[Saved entries]
━━━━━━━━━━━━━━━━━━━━━━━━━━━━━━
-- ==== Sys2Proof/Laws/Frame.lean ====
section
/-!
SUPPORT. The physical memory's frame: every operation of the machine but the completion of a store (COMPLETION_TIME), a
load's header writes and image (LOAD_REQUEST) and PACKAGE_POWER_ON leaves the performed contents of memory, `State.mem`,
as they are. One lemma per operation.
-/

namespace Sys2Proof.Machine

theorem keep_foldl {α β σ : Type} (g : σ → β) (f : σ → α → σ) (h : ∀ s x, g (f s x) = g s) (l : List α) (s : σ) :
    g (l.foldl f s) = g s := by
  induction l generalizing s with
  | nil => rfl
  | cons x l ih => rw [List.foldl_cons, ih, h]
theorem foldl_mem {α : Type} (f : State → α → State) (l : List α) (s : State) (h : ∀ s x, (f s x).mem = s.mem) :
    (l.foldl f s).mem = s.mem := keep_foldl State.mem f h l s
theorem foldl1_mem {α β : Type} (f : State × β → α → State × β) (l : List α) (s : State × β) (h : ∀ s x, (f s x).1.mem = s.1.mem) :
    (l.foldl f s).1.mem = s.1.mem := keep_foldl (fun s => s.1.mem) f h l s
theorem foldl2_mem {α β : Type} (f : β × State → α → β × State) (l : List α) (s : β × State) (h : ∀ s x, (f s x).2.mem = s.2.mem) :
    (l.foldl f s).2.mem = s.2.mem := keep_foldl (fun s => s.2.mem) f h l s
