/-- The next member forms. -/
theorem GangStands.next (hu : GangStands s f core h base k u) (hroom : (s.onCore core).length + k < 16) (sw charge : Nat) :
    GangStands s f core h base (k + 1) (u.formMember f core h base sw charge k) := by
  obtain ⟨pipe, hpipe⟩ := Option.isSome_iff_exists.mp (State.pipeFor_isSome (s := u) (core := core) (by rw [hu.onCore]; exact hroom))
  obtain ⟨w, hw, cs, hform⟩ := State.formMember_eq hpipe f h base sw charge k
  obtain ⟨ps, hplies, hlen, hmember⟩ := hu.plies
  obtain ⟨heffective, hclass⟩ := State.launch_of_tenants hu.tenants hu.ptime f
  have htvec : (u.tenant f.tenant).trapVec = (s.tenant f.tenant).trapVec := by
    unfold State.tenant
    rw [hu.tenants]
  have hborn := Start.born (t := u.memberStart f core h base sw charge k pipe) (s := s) (lays_launch f.record) htvec (u.seq + 1)
    (u.saveAreas.headD 0)
  have hnew : Member s f core h base k ((u.memberStart f core h base sw charge k pipe).ply u (u.seq + 1) (u.saveAreas.headD 0)) := by
    refine ⟨rfl, rfl, hclass, heffective, rfl, fun hg => ?_, rfl, ?_, ⟨rfl, rfl⟩, hborn⟩
    · show (State.memberStart u f core h base sw charge k pipe).gang.getD (u.seq + 1) = _
      unfold State.memberStart
      dsimp only
      rw [hg]
      rfl
    · show u.saveAreas.headD 0 = _
      rw [hu.areas]
  generalize u.memberStart f core h base sw charge k pipe = t at hw hform hnew
  unfold OnlyStores at hw
  rw [hform]
  refine ⟨?_, ⟨ps ++ [t.ply u (u.seq + 1) (u.saveAreas.headD 0)], ?_, ?_, fun m p hp => ?_⟩, ?_, ?_, ?_⟩
  · show w.ply = _
    rw [hw]
    exact hu.ply
  · show w.plies = _
    rw [hw, ← List.append_assoc, ← hplies]
    rfl
  · rw [List.length_append, hlen]
    rfl
  · by_cases hm : m < k
    · rw [List.getElem?_append_left (by omega)] at hp
      exact hmember m p hp
    · rw [List.getElem?_append_right (by omega), List.getElem?_singleton] at hp
      split at hp
      · next hzero =>
        obtain rfl : m = k := by omega
        rw [← Option.some.inj hp]
        exact hnew
      · cases hp
  · show w.saveAreas = _
    rw [hw]
    show u.saveAreas.drop 1 = _
    rw [hu.areas, List.drop_drop]
  · show w.tenants = _
    rw [hw]
    exact hu.tenants
  · show w.ptime = _
    rw [hw]
    exact hu.ptime

theorem GangStands.all (sw : Nat) (cs : List Nat) (hu : GangStands s f core h base k u)
    (hroom : (s.onCore core).length + k + cs.length ≤ 16) : GangStands s f core h base (k + cs.length)
      ((cs.zipIdx k).foldl (fun s (c, m) => s.formMember f core h base sw c m) u) := by
  induction cs generalizing k u with
  | nil => exact hu
  | cons c cs ih =>
    rw [List.length_cons] at hroom
    rw [List.zipIdx_cons, List.foldl_cons, List.length_cons, ← Nat.add_assoc, Nat.add_right_comm]
    exact ih (hu.next (by omega) sw c) (by omega)

end

theorem Vault.gangCharges_length {v : Vault} {d h n c a : Nat} {cs : List Nat} (hc : v.gangCharges d h n c a = some cs) :
    cs.length = n := by
  induction n generalizing c a cs with
  | zero =>
    cases hc
    rfl
  | succ n ih =>
    unfold Vault.gangCharges at hc
    dsimp only at hc
    split at hc
    · obtain ⟨l, hl, rfl⟩ := Option.map_eq_some_iff.mp hc
      rw [List.length_cons, ih hl]
    · cases hc

/-- A core that hosts a gang has a slot for each member (R245). -/
theorem State.hosts_room {s : State} {core n d heat base : Nat} {h : Header} {cs : List Nat}
    (hh : s.hosts core n h d heat = some (cs, base)) : cs.length = n ∧ (0 < n → (s.onCore core).length + n ≤ 16) := by
  unfold State.hosts at hh
  split at hh
  · cases hh
  · next hno =>
    simp only [Bool.or_eq_true, decide_eq_true_eq, not_or, Nat.not_lt] at hno
    obtain ⟨⟨⟨-, hslots⟩, -⟩, -⟩ := hno
    unfold State.freeSlots at hslots
    split at hh
    · next hcs _ =>
      cases hh
      exact ⟨Vault.gangCharges_length hcs, fun hpos => by omega⟩
    · cases hh

theorem State.unmark_of_none {s : State} {id : Nat} (h : ∀ p ∈ s.ply :: s.plies, p.marked ≠ some id) : s.unmark id = s := by
  have hid (p : Ply) (hp : p ∈ s.ply :: s.plies) : (if p.marked == some id then { p with marked := none } else p) = p :=
    if_neg (by simpa using h p hp)
  have hplies : (s.plies.map fun p => if p.marked == some id then { p with marked := none } else p) = s.plies := by
    conv_rhs => rw [← List.map_id s.plies]
    exact List.map_congr_left fun p hp => hid p (List.mem_cons_of_mem _ hp)
  unfold State.unmark
  dsimp only
  rw [hid s.ply List.mem_cons_self, hplies]

/-! ## The gang of a firing (R245, R366, R368) -/

/-- A record whose plies form no gangs forms one ply at a time (R366). -/
theorem Record.gang_of_not_gangs {r : Record} (h : r.gangs = false) : r.gang = 1 := by
  unfold Record.gangs at h
  simpa using (Bool.or_eq_false_iff.mp h).1

section
variable {s : State} {core : Nat} {f : Firing} {h : Header} {charges : List Nat} {base : Nat}

/-- A firing's gang forms where it is next: its members stand on the core, and the firing moves on. -/
theorem exec_gangFormation (hn : NextLaunch s core f) (hh : s.headerFor core f.tenant f.record.entry = .ok h)
    (hhosts : s.hosts core f.record.gang h f.record.demand.toNat f.record.heat.toNat = some (charges, base))
    (hpos : 0 < f.record.gang) (hm : ∀ p ∈ s.ply :: s.plies, p.marked ≠ some f.id) :
    ∃ u t, exec (.gangFormation core f.id) s = .next t ∧ GangStands s f core h base f.record.gang u ∧ OnlyFirings u t := by
  obtain ⟨hfind, hnext, hcancel, hplacing⟩ := hn
  obtain ⟨hlen, hroom⟩ := State.hosts_room hhosts
  have hexec : exec (.gangFormation core f.id) s = .next (s.formLaunch f core) := by
    show execGangFormation core f.id s = _
    unfold execGangFormation State.formGang
    rw [hfind]
    dsimp only
    rw [if_neg (Nat.not_le.mpr hnext), hcancel, if_neg Bool.false_ne_true, hplacing, if_pos (beq_self_eq_true _)]
    rfl
  have hunmark : (s.keepHeader core f.record.entry h).unmark f.id = s.keepHeader core f.record.entry h :=
    State.unmark_of_none (s := s.keepHeader core f.record.entry h) hm
  rw [hexec]
  unfold State.formLaunch
  dsimp only
  rw [hh]
  dsimp only
  rw [hhosts]
  dsimp only
  rw [hunmark]
  refine ⟨_, _, rfl, ?_, State.advanceFiring_onlyFirings ..⟩
  have hall := hroom hpos
  rw [← hlen] at hall ⊢
  have hstart (fs : List Firing) : GangStands s f core h base 0 { s.keepHeader core f.record.entry h with firings := fs } :=
    ⟨rfl, ⟨[], (List.append_nil _).symm, rfl, fun m p hp => by cases hp⟩, rfl, rfl, rfl⟩
  have hstands (fs : List Firing) (sw : Nat) := (hstart fs).all sw charges (by omega)
  simp only [Nat.zero_add] at hstands
  exact hstands _ _

theorem gangForms (hn : NextLaunch s core f) (hh : s.headerFor core f.tenant f.record.entry = .ok h)
    (hhosts : s.hosts core f.record.gang h f.record.demand.toNat f.record.heat.toNat = some (charges, base))
    (hpos : 0 < f.record.gang) (hm : ∀ p ∈ s.ply :: s.plies, p.marked ≠ some f.id) :
    Answers (.gangFormation core f.id) s fun t => t.ply = s.ply ∧ t.mem = s.mem ∧
      ∃ ps : List Ply, t.plies = s.plies ++ ps ∧ ps.length = f.record.gang ∧
        ∀ (m : Nat) p, ps[m]? = some p → p.plyid = BitVec.ofNat 25 (f.next + m) ∧ p.gangsize.toNat = f.record.gang % 32 ∧
          p.cls = s.launchClass f ∧ p.deadline = s.effective f ∧ p.role = BitVec.ofNat 16 m ∧
          (∀ q ∈ ps, q.gang = p.gang ∧ q.windowBase = p.windowBase) ∧ p.ssave = (s.saveAreas.drop m).headD 0 ∧
          Born s p core f.tenant f.record.entry h f.args (List.replicate f.record.lanes (f.record.arg, f.record.scope, true)) := by
  obtain ⟨u, t, hexec, hu, hframe⟩ := exec_gangFormation hn hh hhosts hpos hm
  obtain ⟨ps, hplies, hlen, hmember⟩ := hu.plies
  unfold OnlyFirings at hframe
  have hply : t.ply = s.ply := by
    rw [hframe]
    exact hu.ply
  have hplies : t.plies = s.plies ++ ps := by
    rw [hframe]
    exact hplies
  refine ⟨t, hexec, hply, exec_mem (.gangFormation core f.id) s (fun _ => nofun) (fun _ _ _ => nofun) t hexec, ps, hplies, hlen,
    fun m p hp => ?_⟩
  have hlt : m < f.record.gang := hlen ▸ (List.getElem?_eq_some_iff.mp hp).1
  have hself := hmember m p hp
  refine ⟨hself.plyid, by rw [hself.gangsize, BitVec.toNat_ofNat], hself.cls, hself.deadline, ?_, fun q hq => ?_,
    hself.ssave, hself.born⟩
  · rw [hself.role]
    cases hg : f.record.gangs with
    | true => rfl
    | false =>
      have hone := Record.gang_of_not_gangs hg
      rw [if_neg Bool.false_ne_true, show m = 0 by omega]
  · obtain ⟨n, hqn⟩ := List.mem_iff_getElem?.mp hq
    have hother := hmember n q hqn
    refine ⟨?_, hother.windowBase.trans hself.windowBase.symm⟩
    cases hg : f.record.gangs with
    | true => exact (hother.gang hg).trans (hself.gang hg).symm
    | false =>
      have hone := Record.gang_of_not_gangs hg
      have hltn : n < f.record.gang := hlen ▸ (List.getElem?_eq_some_iff.mp hqn).1
      have hsame : n = m := by omega
      rw [hsame, hp] at hqn
      rw [Option.some.inj hqn]

end

/-- Settles O48: a bin's tasks lie in the lanes of one new ply, or end with the fault of their header; a gang forms member by member
on the core that hosts it; a save area that holds what was saved restores the ply as it was; Clock's search gives only plies that it
may mark. -/
theorem formations : Obligations.Formations := by
  unfold Obligations.Formations
  refine ⟨fun core b h s hn hp hh _ => plainFormation hn hp hh, fun core b us h s hn hq hl hh _ => quadFormation hn hq hl hh,
    fun core b w c y s hn hp hh hc ht _ hy ho => faultedFormation hn hp hh hc ht hy ho,
    fun core f h charges base s hn hh _ hhosts hpos _ hm => gangForms hn hh hhosts hpos hm,
    fun core f s hf hn hc => launchDropped hf hn hc,
    fun core i v pipe base charge s hn hv hneeds hw h => plyRestored hn hv hneeds hw h,
    fun core id s hd => clockMarks hd core id⟩

end Sys2Proof.Machine

/-!
Integer results of a ply (R14 to R18, R117 to R136): the model's functions of words are those of the statements' tables, and each
instruction writes what its row of a table gives.
-/
namespace Sys2Proof.Machine
open Sys2Proof.Claim

/-! ## Truth values, minima and clamps -/

theorem ofBool_decide (p : Prop) [Decidable p] : ofBool (decide p) = truth p := by
  unfold ofBool truth
  by_cases h : p <;> simp [h]

theorem clamp_eq_clampTo {lo hi : Int} (h : lo ≤ hi) (i : Int) : clamp lo hi i = clampTo lo hi i := by
  unfold clamp clampTo
  split_ifs <;> omega

theorem minS_eq_leastS : minS = leastS := by
  funext x y
  unfold minS leastS slt
  by_cases h : x.toInt ≤ y.toInt
  · rw [if_pos h, if_neg (by simpa using h)]
  · rw [if_neg h, if_pos (by simpa using h)]

theorem minU_eq_leastU : minU = leastU := by
  funext x y
  unfold minU leastU ult
  by_cases h : x.toNat ≤ y.toNat
  · rw [if_pos h, if_neg (by simpa using h)]
  · rw [if_neg h, if_pos (by simpa using h)]

/-- The model takes the second operand where the first is less, the table where it is not greater: of equal ones, either. -/
theorem maxS_eq_greatestS : maxS = greatestS := by
  funext x y
  unfold maxS greatestS slt
  rcases lt_trichotomy x.toInt y.toInt with h | h | h
  · rw [if_pos h.le, if_pos (by simpa using h)]
  · rw [if_pos h.le, BitVec.eq_of_toInt_eq h, ite_self]
  · rw [if_neg h.not_ge, if_neg (by simpa using h.le)]

theorem maxU_eq_greatestU : maxU = greatestU := by
  funext x y
  unfold maxU greatestU ult
  rcases lt_trichotomy x.toNat y.toNat with h | h | h
  · rw [if_pos h.le, if_pos (by simpa using h)]
  · rw [if_pos h.le, BitVec.eq_of_toNat_eq h, ite_self]
  · rw [if_neg h.not_ge, if_neg (by simpa using h.le)]

/-! ## Quotients and rotates (R14, R15) -/

theorem divSigned_eq_quotientS : divSigned = quotientS := by
  funext x y
  simp only [divSigned, quotientS, beq_iff_eq]

theorem divUnsigned_eq_quotientU : divUnsigned = quotientU := by
  funext x y
  simp only [divUnsigned, quotientU, beq_iff_eq]

theorem remSigned_eq_remainder : remSigned = remainder := by
  funext x y
  simp only [remSigned, remainder, beq_iff_eq]

theorem remUnsigned_eq_remainderU : remUnsigned = remainderU := by
  funext x y
  simp only [remUnsigned, remainderU, beq_iff_eq]

theorem rol_eq_rotateLeft (x : Word) {c : Nat} (h : c < 32) : rol x c = x.rotateLeft c := by
  unfold rol
  rw [BitVec.rotateLeft_def, Nat.mod_eq_of_lt h]
  by_cases hc : c = 0
  · rw [hc, BitVec.ushiftRight_eq_zero (Nat.le_refl 32)]
    simp
  · rw [if_neg (by simpa using hc)]

/-! ## Counts of bits -/

theorem popBelow_eq_length {w : Nat} (x : BitVec w) (n : Nat) :
    popBelow x n = ((List.range n).filter fun k => x.getLsbD k).length := by
  induction n with
  | zero => rfl
  | succ n ih =>
    rw [popBelow, ih, List.range_succ, List.filter_append, List.length_append]
    by_cases h : x.getLsbD n = true <;> simp [h]

theorem popcount_eq_setBits : popcount = setBits := by
  funext x
  rw [popcount, setBits, popBelow_eq_length]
━━━━━━━━━━━━━━━━━━━━━━━━━━━━━━
EXERCISE:
Taking the entries from their first line through the line with "(f s x).1.mem", inclusive, restate each line word for word and give nothing else.

ANSWER BOX:
-- ==== Sys2Proof/Laws/Frame.lean ====
section
/-!
SUPPORT. The physical memory's frame: every operation of the machine but the completion of a store (COMPLETION_TIME), a
load's header writes and image (LOAD_REQUEST) and PACKAGE_POWER_ON leaves the performed contents of memory, `State.mem`,
as they are. One lemma per operation.
-/

namespace Sys2Proof.Machine

theorem keep_foldl {α β σ : Type} (g : σ → β) (f : σ → α → σ) (h : ∀ s x, g (f s x) = g s) (l : List α) (s : σ) :
    g (l.foldl f s) = g s := by
  induction l generalizing s with
  | nil => rfl
  | cons x l ih => rw [List.foldl_cons, ih, h]
theorem foldl_mem {α : Type} (f : State → α → State) (l : List α) (s : State) (h : ∀ s x, (f s x).mem = s.mem) :
    (l.foldl f s).mem = s.mem := keep_foldl State.mem f h l s
theorem foldl1_mem {α β : Type} (f : State × β → α → State × β) (l : List α) (s : State × β) (h : ∀ s x, (f s x).1.mem = s.1.mem) :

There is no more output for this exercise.